Good evening to all my brothers and sisters of the protest, the heroes and heroines of the revolution. I am Shira Ohayon, a single mother, born in Dimona. Living in a rented apartment in Ashdod, active in the struggle of the workers and the musicians of the New Andalusian Orchestra to save it from being closed down, a teacher and educator in Israel.

Today I came to tell you, on behalf of all my sisters in the slums, towns and villages throughout the country, that I`m sick and tired! We`re tired of the state hitting at us again and again: because we are women, because we`re single parent mothers, because we`re Oriental, because we live in neighborhoods and towns, because we`re teachers, because we`re artists, because we speak our mother tongue – Arabic! – and this time because we get up and protest against the brutal capitalist system which has made us poor, unemployed, homeless, which trampled upon our dignity. We are neither spoiled nor parasitic! All we ask is to live in dignity and have a future for our children.

We have no security in the State of Israel. Security begins at home - with housing, with fair employment, with health, education and welfare, as well as with culture. Culture is not a luxury. Artists are starving in the State of Israel. For years we were separated by walls and fences made of concrete as well as of hatred and racism, and we were set at each other`s throats to fight for the crumbs of the crumbs left to us by the tycoons, after they took over all the country`s resources.

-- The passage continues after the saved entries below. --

/-- Step 1 for the pages of a command (R297): their leaves, or the fault. -/
def swapPages (j : Job) (w : SwapCmd) (size : Nat) : List Nat → State → State × Except CmdFault (List PageAt)
  | [], s => (s, .ok [])
  | i :: is, s =>
    let va := w.va + i * pageBytes size
    match s.pageAt j.fr.part j.fr.asid va with
    | (s1, none) => (s1, .error (pageFaultAt va))
    | (s1, some p) =>
      if s1.lacksFeature p.x then (s1, .error (EErr.feature.fault 0x08 1 va))
      else if !(p.swappable s1.self size) || (w.fmt.isSome && p.x.fmt != 1) then (s1, .error (pageFaultAt va))
      else
        match swapPages j w size is s1 with
        | (s2, .error f) => (s2, .error f)
        | (s2, .ok ps) => (s2, .ok (p :: ps))

/-- BUMP at the end of a command (R297 step 6, R301); a raise that R295 holds back waits. -/
def bumpEnd (j : Job) (w : SwapCmd) (s : State) : CmdResult :=
  if w.bump then
    match s.raiseGen? j.fr.part j.fr.asid with
    | some t => .done t
    | none => .never
  else .done s

/-- The pages of a command from one on are returned (R297): MIG := 0. -/
def returnPages (j : Job) (w : SwapCmd) (size : Nat) (is : List Nat) (s : State) : State :=
  is.foldl (fun t i =>
    match t.pageAt j.fr.part j.fr.asid (w.va + i * pageBytes size) with
    | (t1, some p) => if p.x.mig = 1 then t1.setMig p 0 else t1
    | (t1, none) => t1) s

/-- The size code of the leaf that maps the command's VA. -/
def SwapCmd.size (w : SwapCmd) (j : Job) (s : State) : Nat :=
  match s.walk j.fr.part j.fr.asid w.va with
  | .leaf x _ _ => x.size
  | _ => 0

/-- Steps 1 to 3 of a swap command (R297). -/
def swapBegin (j : Job) (w : SwapCmd) (s : State) : CmdResult :=
  match s.pageAt j.fr.part j.fr.asid w.va with
  | (s1, none) => .fault s1 (pageFaultAt w.va)
  | (s1, some p0) =>
    if w.va % pageBytes p0.x.size ≠ 0 then .fault s1 { off := 0x08 }
    else
      match swapPages j w p0.x.size (List.range w.pages) s1 with
      | (s2, .error f) => .fault s2 f
      | (s2, .ok ps) =>
        let s3 := ps.foldl (fun t p => t.setMig p 1) s2
        if ps.any fun p => p.x.w || p.x.a then
          match s3.raiseGen? j.fr.part j.fr.asid with
          | none => .never
          | some t =>
            .partly (t.modStarted j.key j.cmd.num fun y => { y with phase := 1, gen := t.gen j.fr.part j.fr.asid })
        else
          .partly (s3.modStarted j.key j.cmd.num fun y => { y with phase := 2, gen := s3.gen j.fr.part j.fr.asid })

/-- The new page of REQNT's page in progress goes back to its pool (R297). -/
def State.returnFresh (s : State) (q size : Nat) (st : Started) : State :=
  match st.fresh with
  | none => s
  | some pa => s.setPart q { s.part q with pools := listSet (s.part q).pools size (pa :: (s.part q).pools.getD size []) }

/-- A turn of REQNT's page in progress (R215, R297, R327): its slots whose bytes come to at most 4 KiB are converted into new
page pa; behind the last of them its entry is swapped. -/
def requantPart (j : Job) (st : Started) (p : PageAt) (f : TileFmt) (pa : Nat) (s : State) : PageSwap :=
  let a := slotLen p.x.planes p.x.outl
  let count := requantSlots p.x f
  let hi := min count (st.slots + 0x1000 / max a (slotLen f.planes false))
  let stop := if hi = count then pageBytes p.x.size else hi * a
  if s.poisoned (s.own p.x.pa + st.slots * a) (stop - st.slots * a) then .poisoned
  else
    let s1 := s.requantPage p.x f (s.own p.x.pa) (s.own pa) st.slots hi
    .swapped (if hi = count then
        (s1.requantEntry j.fr.part j.fr.asid p f pa st.gen).modStarted j.key j.cmd.num fun y =>
          { y with phase := 2, pages := y.pages + 1, fresh := none, slots := 0 }
      else s1.modStarted j.key j.cmd.num fun y => { y with phase := 2, fresh := some pa, slots := hi })

/-- Steps 4 and 5 of a swap command for its page in progress, or one turn of them (R297, R327). -/
def swapPart (j : Job) (w : SwapCmd) (st : Started) (p : PageAt) (s : State) : PageSwap :=
  match w.fmt, st.fresh with
  | some f, some pa => requantPart j st p f pa s
  | some f, none =>
    match (s.part j.fr.part).pools.getD p.x.size [] with
    | [] => .noPage
    | pa :: rest =>
      requantPart j st p f pa (s.setPart j.fr.part { s.part j.fr.part with pools := listSet (s.part j.fr.part).pools p.x.size rest })
  | none, _ =>
    match s.swapPage j.fr.part j.fr.asid p w.tier st.gen with
    | .swapped t => .swapped (t.modStarted j.key j.cmd.num fun y => { y with phase := 2, pages := y.pages + 1 })
    | r => r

All my life I have been swimming against the tide. Along with my brothers and sisters of the `Ahoti` (`My Sister`) movement I have been struggling for the women of Israel, for quality education to residents of slum neighborhoods and towns, for good quality teachers, for the rights of mothers, for the rights of creative artists, and for distributive justice in housing, land and cultural resources.

The State of Israel gives us no security, none at all. Security begins at home, housing, fair employment, health, education and welfare, as well as culture.

I paid and I`m still paying a painful personal price. For the first time in my life, I find myself swimming with the tide. With God`s help, with this wonderful flood of solidarity and brotherhood and sisterhood which is sweeping the whole country - from Eilat, though Dimona, Baka and Nazareth to Kiryat Shmona, demanding a real correction of wrongs and abuses. We owe great thanks to the revolutionary initiators Daphne Leaf, Stav Shafir and their fellows, who brought out the masses of citizens to the tents and city squares and gave us, the majority in this country, an opportunity to cry out our pain, to talk about hurts and concerns and struggle together for hope, for effecting a change!

Even residents of the poor South Tel Aviv neighborhoods, Shapira and Neve Shaanan, and Kfar Shalem and Hatikva and Jaffa to protest and cry out shout about the neglect of years; today, so do residents of North Tel Aviv. `If there is no equality, there is no peace and if there is no peace there is no equality` – so said the `Black Panthers`, who initiated the culture of protest and of the call for social justice in Israel.

Today we are all here: men and women, Jews and Arabs, Ashkenazim and Sephardim, new immigrants and veteran Israelis, religious and secularists, residents of the South, Centre and North, migrant slaves and refugees – all of us united together, determined to restore the sovereignty of this country to us, its citizens. Social justice and distributive justice - we will compromise for nothing less. We have reached the point of no return. From revolution there is no turning back, until we change the system and reach full equality, regardless of gender, religion, color, origin, nationality or sexual orientation. We are all human beings and equal citizens, not slaves nor subjects!

Mr. Prime Minister, we have had enough of the extreme capitalist policy which you have instituted: you have reduced the taxation on the barons of capital, whose greed is insatiable - and you have cut down education, welfare, health!

We are here to tell you tonight with a clear and loud voice:

No more! The people want another way! The people want an opposite direction! The people want justice!

Your government disengaged from the people. But make no mistake: the people will not go away!

And this call will not go away: Yes. People want social justice!